Parsigecko

Scientific classification
- Domain: Eukaryota
- Kingdom: Animalia
- Phylum: Chordata
- Class: Reptilia
- Order: Squamata
- Infraorder: Gekkota
- Family: Gekkonidae
- Genus: Parsigecko Safaei-Mahroo, Ghaffari, & Anderson, 2016
- Species: P. ziaiei
- Binomial name: Parsigecko ziaiei Safaei-Mahroo, Ghaffari, & Anderson, 2016

= Parsigecko =

- Authority: Safaei-Mahroo, Ghaffari, & Anderson, 2016
- Parent authority: Safaei-Mahroo, Ghaffari, & Anderson, 2016

Genus of lizards

Parsigecko is a monotypic genus of lizards in the family Gekkonidae. It contains one species, Parsigecko ziaiei, known as Ziaie's Pars-gecko. It is found in southern Iran.

==Description==
The adult, gravid female holotype had a snout-to-vent length of 39 mm with a slender body 18 mm across, and an elongated snout. The tail was broken but regenerated, longer than the body, with smooth dorsal caudal scales and two strongly keeled scales on the sides of each annulus. The precloacal area was covered with enlarged, elongated scales arranged in a single arch-shaped row, presumably carrying precloacal pores in males.

The iris of P. ziaiei is yellow and grey with the pupillary slit outlined in yellow. The top of the head is cream with many small, dark brown spots forming blotches. The sides of the head have a chocolate-brown stripe from below the eye stretching to the side, connecting at the back of the head. The body is flecked with brown, the top yellowish-cream in color with 7–8 irregular brown crossbars and the sides light pinkish tan without patterning. The limbs are also pinkish tan with irregular brown flecking and cream speckling. The tail is yellowish with 6 distinct, brown, semicircle bands with the spaces between broader than the banding. Regenerated tail parts are brown with cream blotches. The ventral surface of the gecko is light pink to white.

The genus Parsigecko is distinguished from other genera in Gekkonidae by a combination of the following: dorsal scales that are smooth, granular, subequal in size, not tuberculate and not imbricated, and two strongly keeled scales on the sides of each annulus of the tail.
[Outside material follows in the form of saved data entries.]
-- ==== Sys2Proof/Machine/Ops.lean ====
section
/-! DEFINITION. The shared operations: the accumulator's primitives, resynchronization, the commit of a transition or of
an encode command, and the host's moves that select no operation. -/

namespace Sys2Proof.Machine

/-! ### The accumulator (20_memory.md section 1) -/

/-- Every byte of the accumulator lies at an index below `M` (10_state.md R18): the form every operation keeps. -/
abbrev Memory.wf (c : Config) (m : Memory) : Prop := m.length ≤ c.M

/-- `MemRead(i, 1)` (00_scope.md section 5). A byte at an index `>= dec.len` holds no value, and "A model that reads one
faults" (10_state.md R19, 93_implementation_defined.md I1). -/
def memRead (d : Dec) (i : Nat) : Except Fault Byte :=
  match d.acc[i]? with
  | some b => .ok b
  | none => .error .readNoValue

/-- The bytes at `n` consecutive indices from `i` on. -/
def memReads (d : Dec) (i : Nat) : Nat → Except Fault (List Byte)
  | 0 => .ok []
  | n + 1 =>
    match memRead d i, memReads d (i + 1) n with
    | .ok b, .ok bs => .ok (b :: bs)
    | .error f, _ => .error f
    | .ok _, .error f => .error f

/-- `AccSeq()`: `[MemRead(0,1), ..., MemRead(dec.len-1,1)]` (00_scope.md section 5). -/
def accSeq (d : Dec) : Except Fault (List Byte) := memReads d 0 d.len

/-- `AccAppend(b)`: `MemWrite(dec.len, 1, b); dec.len <- dec.len + 1`, with its precondition `dec.len < M`
(20_memory.md R38); outside it, a fault (log 15). -/
def accAppend (c : Config) (d : Dec) (b : Byte) : Except Fault Dec :=
  if d.len < c.M then .ok { d with acc := d.acc ++ [b] } else .error .accAppendNoRoom

/-- `AccClear()`: `dec.len <- 0`. "After a clear, every byte holds no value" (20_memory.md R39). -/
def accClear (d : Dec) : Dec := { d with acc := [] }

/-! ### Decoder transitions -/

/-- What one decoder transition returns: the next state, the consumed flag and at most one FrameSink event
(41_decoder.md; 10_state.md R24, R25). -/
structure Trans where
  dec : Dec
  consumed : Bool
  frame : Option (List Byte)
  deriving DecidableEq, Repr

/-- Resync entry, the one effect of all four resyncs (60_exceptions.md R120). It saves nothing, and there is no return
operation (R122): control goes to the WaitHeader transitions, which take the same byte. -/
def resync (d : Dec) : Trans :=
  { dec := { accClear d with state := .waitHeader }, consumed := false, frame := none }

/-- The FrameSink event of a transition, if any. -/
def frameEvents (ch : Nat) : Option (List Byte) → List Event
  | some f => [.frameSink ch f]
  | none => []

/-- The step of a transition: the DEC takes its next state, the input cursor advances exactly when the byte was consumed
(42_stream.md R98), the ports show the consumed flag and the frame (10_state.md R29, R31), and the host's move is over. -/
def State.commit (s : State) (p : Presented) (t : Trans) : State :=
  { s with
    chans := s.chans.set p.ch { dec := t.dec, input := if t.consumed then p.rest else p.byte :: p.rest }
    moves := p.moves
    out := .dec p.ch t.consumed t.frame
    events := s.events ++ frameEvents p.ch t.frame }

/-- An operation has its meaning in a valid configuration (70_reset_and_hazards.md R138) and where the state's decode word
selects it (30_encoding.md R57; log 6). -/
def ifSelected (i : Instr) (s : State) (o : Host.Outcome State Fault Refusal) : Host.Outcome State Fault Refusal :=
  if s.cfg.valid then
    if s.selected = some i then o else .refused .notSelected
  else .refused .invalidConfig

/-- Perform a transition on the presented byte. -/
def onPresented (s : State) (f : Config → Dec → Byte → Except Fault Trans) : Host.Outcome State Fault Refusal :=
  match s.presented with
  | none => .refused .notSelected
  | some p =>
    match f s.cfg p.dec p.byte with
    | .error e => .fault e
    | .ok t => .next (s.commit p t)

/-! ### Encode commands -/

/-- The response of a successful command: the whole sequence in one ByteSink event, in the one response step
(40_encoder.md R72, 10_state.md R34, 20_memory.md R45). -/
def State.respondOk (s : State) (e : Nat) (seq : List Byte) (ms : List Move) : State :=
  { s with
    work := none
    moves := ms
    out := .enc e .ok (some seq)
    events := s.events ++ [.byteSink e seq] }

/-- `raise FrameTooLarge`: the error result in the response step, no event, no other change (60_exceptions.md R117,
R118). -/
def State.raiseFrameTooLarge (s : State) (e : Nat) (ms : List Move) : State :=
  { s with moves := ms, out := .enc e .frameTooLarge none }

/-- Append bytes to the working sequence of the command in progress; nothing is output (20_memory.md R45). -/
def State.pushWork (s : State) (w : EncWork) (bytes : List Byte) : State :=
  { s with work := some { w with buf := w.buf ++ bytes }, out := .idle }

/-- The working sequence at the start of a command, `s <- [START]`, its move taken (40_encoder.md R67). -/
def State.beginWork (s : State) (r : Request) : State :=
  { s with work := some { enc := r.enc, rest := r.payload, buf := [s.cfg.START] }, moves := r.moves }

/-- The end of a command: `s <- s ++ [END]`, then its one event (40_encoder.md R67). -/
def State.finishWork (s : State) (w : EncWork) : State :=
  s.respondOk w.enc (w.buf ++ [s.cfg.END]) s.moves

/-! ### Host moves that select no operation -/

/-- A step in which no instance is driven: nothing changes but the strobes (41_decoder.md R96, 60_exceptions.md R126). -/
def State.idleStep (s : State) (ms : List Move) : State := { s with moves := ms, out := .idle }

/-- `rst = 1` on one DEC: its state takes the reset values, a frame in progress is dropped without an event, nothing else
changes (70_reset_and_hazards.md R134). The presented byte is not consumed (R150, log 11). -/
def State.resetChan (s : State) (ch : Nat) (c : Chan) (keep : Bool) (ms : List Move) : State :=
  { s with
    chans := s.chans.set ch { dec := Dec.reset, input := if keep then c.input else [] }
    moves := ms
    out := .reset ch }

/-- The host starts a feed: the bytes come after those it has already begun to present, since feeds are serialized
(42_stream.md R97, 70_reset_and_hazards.md R140). -/
def State.startFeed (s : State) (ch : Nat) (c : Chan) (bytes : List Byte) (ms : List Move) : State :=
  { s with
    chans := s.chans.set ch { c with input := c.input ++ bytes }
    moves := ms
    out := .idle }

/-- A step with no operation to perform: the end of an encode command in progress, or a host move that drives no
transition and no command. With no move left the machine idles: it "holds its state unchanged" (60_exceptions.md R132). -/
def hostMove (s : State) : Host.Outcome State Fault Refusal :=
  match s.work with
  | some w => .next (s.finishWork w)
  | none =>
    match s.moves with
    | [] => .next (s.idleStep [])
    | .idle :: ms => .next (s.idleStep ms)
    | .clock ch :: ms =>
      match s.chans[ch]? with
      | some _ => .next (s.idleStep ms)
      | none => .refused .noSuchInstance
    | .reset ch keep :: ms =>
      match s.chans[ch]? with
      | some c => .next (s.resetChan ch c keep ms)
      | none => .refused .noSuchInstance
    | .feed ch bytes :: ms =>
      match s.chans[ch]? with
      | some c => .next (s.startFeed ch c bytes ms)
      | none => .refused .noSuchInstance
    | .encode _ _ :: _ => .refused .noSuchInstance

/-- The same byte presented again: the move that a fused implementation adds for the replay (10_state.md R30). -/
def State.presentAgain (s : State) (ch : Nat) : State := { s with moves := .clock ch :: s.moves }

/-! ### Placing a word for the next step (log 8) -/

/-- An accumulator that is full, or not, as a decode word says; the bytes stay where they already are so. -/
def fitAcc (c : Config) (fullBit : Bool) (m : Memory) : Memory :=
  if fullBit then (if m.length = c.M then m else List.replicate c.M (smallestLit c))
  else (if m.length < c.M then m else [])

/-- The state in which the next step forms the word `w`: for `dw`, channel 0 in the word's state, full or not as it says,
with a byte of its class presented; for `cmd`, an empty payload requested of ENC 0; for `ew`, a command in progress whose
next payload byte has that class. A word that no state forms leaves the state as it is. -/
def State.placeWord (s : State) : OpWord → State
  | .cmd w =>
    if w = 1#1 then { s with work := none, moves := .encode 0 [] :: s.moves } else s
  | .ew w =>
    { s with work := some { enc := 0, rest := [byteOf s.cfg (ByteClass.ofCode w)], buf := [s.cfg.START] } }
  | .dw w =>
    match DecState.ofCode? (dwState w), s.chans with
    | some st, c :: cs =>
      { s with
        work := none
        moves := .clock 0 :: s.moves
        chans :=
          { dec := { state := st, acc := fitAcc s.cfg (dwFull w) c.dec.acc }
            input := byteOf s.cfg (dwCls w) :: c.input } :: cs }
    | _, _ => s

end Sys2Proof.Machine
end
It is distinguished from other bent-toed geckos by its lack of dorsal tubercles, and from Microgecko species by its enlarged lateral caudal scales and single row of enlarged subcaudal scales.

==Taxonomy==
The genus and species were first described in 2016 based on two gravid females collected in 2015. The type locality of Parsigecko ziaiei is from the Koh-e Homag Protected Area north of Zakin, Hormozgan Province in Iran, at an altitude of 1596 m.

The genus name derives from the word "Pars" which is an old name for Iran and seat of the Persian Empire which was centered in south-central Iran. The species was named in honor of Hooshang Ziaie, a lecturer and ecologist at Islamic Azad University, North Tehran branch and former head of three provincial offices of the Department of Environment (Iran), "in recognition of his remarkable and outstanding efforts toward wildlife conservation in Iran".

==Distribution and habitat==
Parsigecko ziaiei is only known from the type locality, north of Zahin, Iran. It is a ground-dwelling gecko. The holotype and paratype were collected on steep hillsides in Zagros Mountains forest steppe and in Nubo-Sindian desert and semi-desert habitats. Associated plant species were Prunus scoparia (mountain almond shrubs), Pistacia atlantica (wild pistachio trees), Dodonaea viscosa (clammy hop seed bush), and Astragalus fasciculifolius (a milk vetch).

==Biology==
Each gravid female contained a single large egg, 8–10 mm in diameter. Oviposition was estimated as occurring in late spring.

P. ziaiei co-occurs with several other gecko species: Eublepharis angramainyu, Cyrtopodion kirmanense, Hemidactylus persicus, and Microgecko persicus.